Edit: removed a few superfluous terms

--SMQ
Title: Re: Primes in Certain Sequences
Post by Aryabhatta on Apr 5th, 2007, 7:11pm
Wow. That was quick. I love this site.
Title: Re: Primes in Certain Sequences
Post by Eigenray on Apr 5th, 2007, 7:27pm

on 04/05/07 at 14:16:43, SMQ wrote:
after fiddling around by hand for a bit, here's one:

Nice!  How did you find it?

Using this covering system, we have that if

a = 893934228206978864976613230035095733763653193610487581

d = 2139355150758502900248707105226107495572833385154458969

then every term in the corresponding sequence is divisible by one of:

{3, 7, 47, 2207, 1087, 4481, 2, 17, 53, 109, 2269, 4373, 19441, 5, 11, 19, 23, 1103, 769, 3167, 31, 2521, 241, 20641}

;D

In detail: set

R = {2, 4, 8, 16, 0, 32, 1, 3, 9, 18, 0, 27, 54, 1, 5, 15, 5, 17, 41, 89, 23, 47, 59, 119}
M = {4, 8, 16, 32, 64, 64, 3, 9, 27, 27, 81, 81, 81, 5, 10, 18, 24, 48, 96, 96, 30, 60, 120, 120}
P = {3, 7, 47, 2207, 1087, 4481, 2, 17, 53, 109, 2269, 4373, 19441, 5, 11, 19, 23, 1103, 769, 3167, 31, 2521, 241, 20641}.

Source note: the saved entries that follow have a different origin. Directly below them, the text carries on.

-- ==== Sys2Proof/Machine/VecQueue.lean ====
section
/-!
DEFINITION. The vector queue at issue: what a word captures when it is queued (R219 to R222, R235) and the vector control
words (R227 to R233).
-/
namespace Sys2Proof

/-- The registers that a vector word names: written and read (R221, R232). -/
def Instr.vregs (i : Instr) : List VReg :=
  match i.vshape with
  | some h => h.dest.toList ++ h.srcD.toList ++ (h.srcA.map (·.1)).toList ++ (h.srcB.map (·.1)).toList
  | none => []

end Sys2Proof

namespace Sys2Proof.Machine

/-! What the executing word sees. -/

/-- VL.LEN; the second word of a pair sees the value before the pair (R51, R222). -/
def State.vlNow (s : State) : Nat :=
  match s.pair with
  | some p => p.vl
  | none => s.me.vl

/-- The bindings of v28-v31; the second word of a pair sees those before the pair (R51, R222). -/
def State.bindsNow (s : State) : Vector (Option Bind) 4 :=
  match s.pair with
  | some p => p.binds
  | none => (s.coreAt s.here).binds

/-- The binding of vector register v among four (R70). -/
def bindOf (bs : List (Option Bind)) (v : VReg) : Option Bind := if v.toNat < 28 then none else bs.getD (v.toNat - 28) none

/-- R221: the length in force: VL, or the smallest bound of the streams that the word names. -/
def lengthInForce (vl : Nat) (bs : List (Option Bind)) (named : List VReg) : Nat :=
  match named.filterMap (bindOf bs) with
  | [] => vl
  | b :: r => r.foldl (fun a x => min a x.bound) b.bound

/-- R219: the core's vector queue holds 16 entries. -/
def State.queueFull (s : State) (c : Nat) : Bool := decide (16 ≤ (s.coreAt c).vqueue.length)

/-- R222: the entry of the second word of a pair whose first word has created an entry. -/
def State.secondEntry (s : State) : Bool :=
  match s.pair with
  | some p => decide (p.queued < (s.coreAt s.here).vqueue.length)
  | none => false

/-- R220: the entry of a word. -/
def State.entryOf (s : State) (i : Instr) (xa xb : Word) (addrs : List Nat) : VEntry :=
  let bs := s.bindsNow.toList
  ⟨i, s.cur, lengthInForce s.vlNow bs i.vregs, xa, xb, addrs, bs, if s.secondEntry then some [] else none,
    s.pair.bind (·.seed), ((s.pair.map (·.got)).getD []), [], false⟩

/-- An item with a body enters the core's queue (R219). -/
def State.append (s : State) (body : List VEntry) (isLoop : Bool) (passes : Nat) : State :=
  let q : VItem := ⟨body, isLoop, passes, 0, body.any (fun e => !e.got.isEmpty), false, false, 0, s.nextId, s.now, s.cur⟩
  s.bump.modCore s.here (fun k => { k with vqueue := k.vqueue ++ [q] })

/-- R228: the thread's last 16 entries, newest last, in the form they were enqueued in; a replay reads as an ordinary
entry does. -/
def Thread.remember (t : Thread) (e : VEntry) : Thread :=
  let r := t.replay ++ [{ e with old := none, seed := none, got := [] }]
  { t with replay := r.drop (r.length - 16) }

/-- R219, R220: a word becomes an entry, or waits for a free slot. -/
def State.enqueue (s : State) (i : Instr) (xa xb : Word) (addrs : List Nat) : State :=
  if s.queueFull s.here then s.wait (.queueRoom 1)
  else
    let e := s.entryOf i xa xb addrs
    (s.append [e] false 1).modMe (fun t => t.remember e)

/-! Vector loads and stores (R235). -/

/-- The core-local address of a scratchpad offset (R73, R74). -/
def spadVa (off : Nat) : Word := word (15 * 2^51 + off)

/-- R73: the rank-space form of an address, whatever its offset. -/
def isRankForm (a : Word) : Bool := decide (2^63 ≤ a.toNat) && a.toNat / 2^61 % 4 == 0 && a.toNat / 2^20 % 2^31 == 0

/-- R235: what is wrong with element address a of e bytes. A canonical rank-space address is no core-local one, whatever its
offset. -/
def elementError (a : Word) (e : Nat) : Option Cause :=
  if isRankForm a then (if a.toNat % e ≠ 0 then some .misalign else some .farord)
  else match classify a with
  | .spad off => if 0xF8000 < off + e then some .access else if a.toNat % e ≠ 0 then some .misalign else none
  | .slot _ | .refused => some .access
  | .home _ | .rank _ _ => if a.toNat % e ≠ 0 then some .misalign else some .farord

/-- R235: the first lane that fails, with its trap. -/
def firstBadLane (e : Nat) : List Word → Nat → Option Trap
  | [], _ => none
  | a :: r, i =>
    match elementError a e with
    | some c => some ⟨c, a, 0, 0, BitVec.ofNat 8 i⟩
    | none => firstBadLane e r (i + 1)

/-- R361: the first lane that the thread's own watch matches. -/
def State.watchedLane (s : State) (writes : Bool) (e : Nat) : List Word → Nat → Option Trap
  | [], _ => none
  | a :: r, i =>
    match s.ownWatch ⟨s.here, false, true, writes, !writes⟩ a e with
    | some n => some ⟨.watch n, a, 0, 0, BitVec.ofNat 8 i⟩
    | none => s.watchedLane writes e r (i + 1)

/-- R235: the word's element addresses are checked and it is queued with them. -/
def State.vectorAccess (s : State) (i : Instr) (writes : Bool) (e : Nat) (va : List Word) (xa xb : Word) : State :=
  match firstBadLane e va 0 with
  | some t => s.raise t
  | none =>
    match s.watchedLane writes e va 0 with
    | some t => s.raise t
    | none => s.enqueue i xa xb (va.map (fun a => spadKey s.here (a.toNat % 2^51)))

/-- R235: the lanes in force of a vector memory word on register v with elements of e bytes. -/
def State.elements (s : State) (v : VReg) (e : Nat) : Nat :=
  lanesInForce (8 * e) (lengthInForce s.vlNow s.bindsNow.toList [v])

/-- R235: contiguous elements. -/
def State.contiguous (s : State) (i : Instr) (writes : Bool) (v : VReg) (ra rb : Reg) (el : Elem) : State :=
  let e := el.bytes
  let n := s.elements v e
  s.vectorAccess i writes e ((List.range n).map (fun j => s.x ra + s.x rb + word (j * e))) (s.x ra) (s.x rb)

Then R mod M is a covering system, and P | F(M).  Let

A = {1, 1, 1, 1, 0, 1, 1, 1, 1, 1, 0, 1, 1, 1, 1, 1, 1, 1, 1, 1, 1, 1, 1, 1}
D = {1, 3, 23, 1103, 1, 2240, 1, 7, 28, 100, 1, 1426, 9810, 4, 5, 10, 3, 419, 584, 2924, 3, 758, 2, 0}.

These are chosen so that P | A*F(R+1) + B*F(R).  Finally let a = A mod P, d = D mod P.  [And check that a,d are in fact relatively prime.]

Now for any n, n = Ri mod Mi for some i, and so, for that i, Pi | a*F(n+1) + d*F(n).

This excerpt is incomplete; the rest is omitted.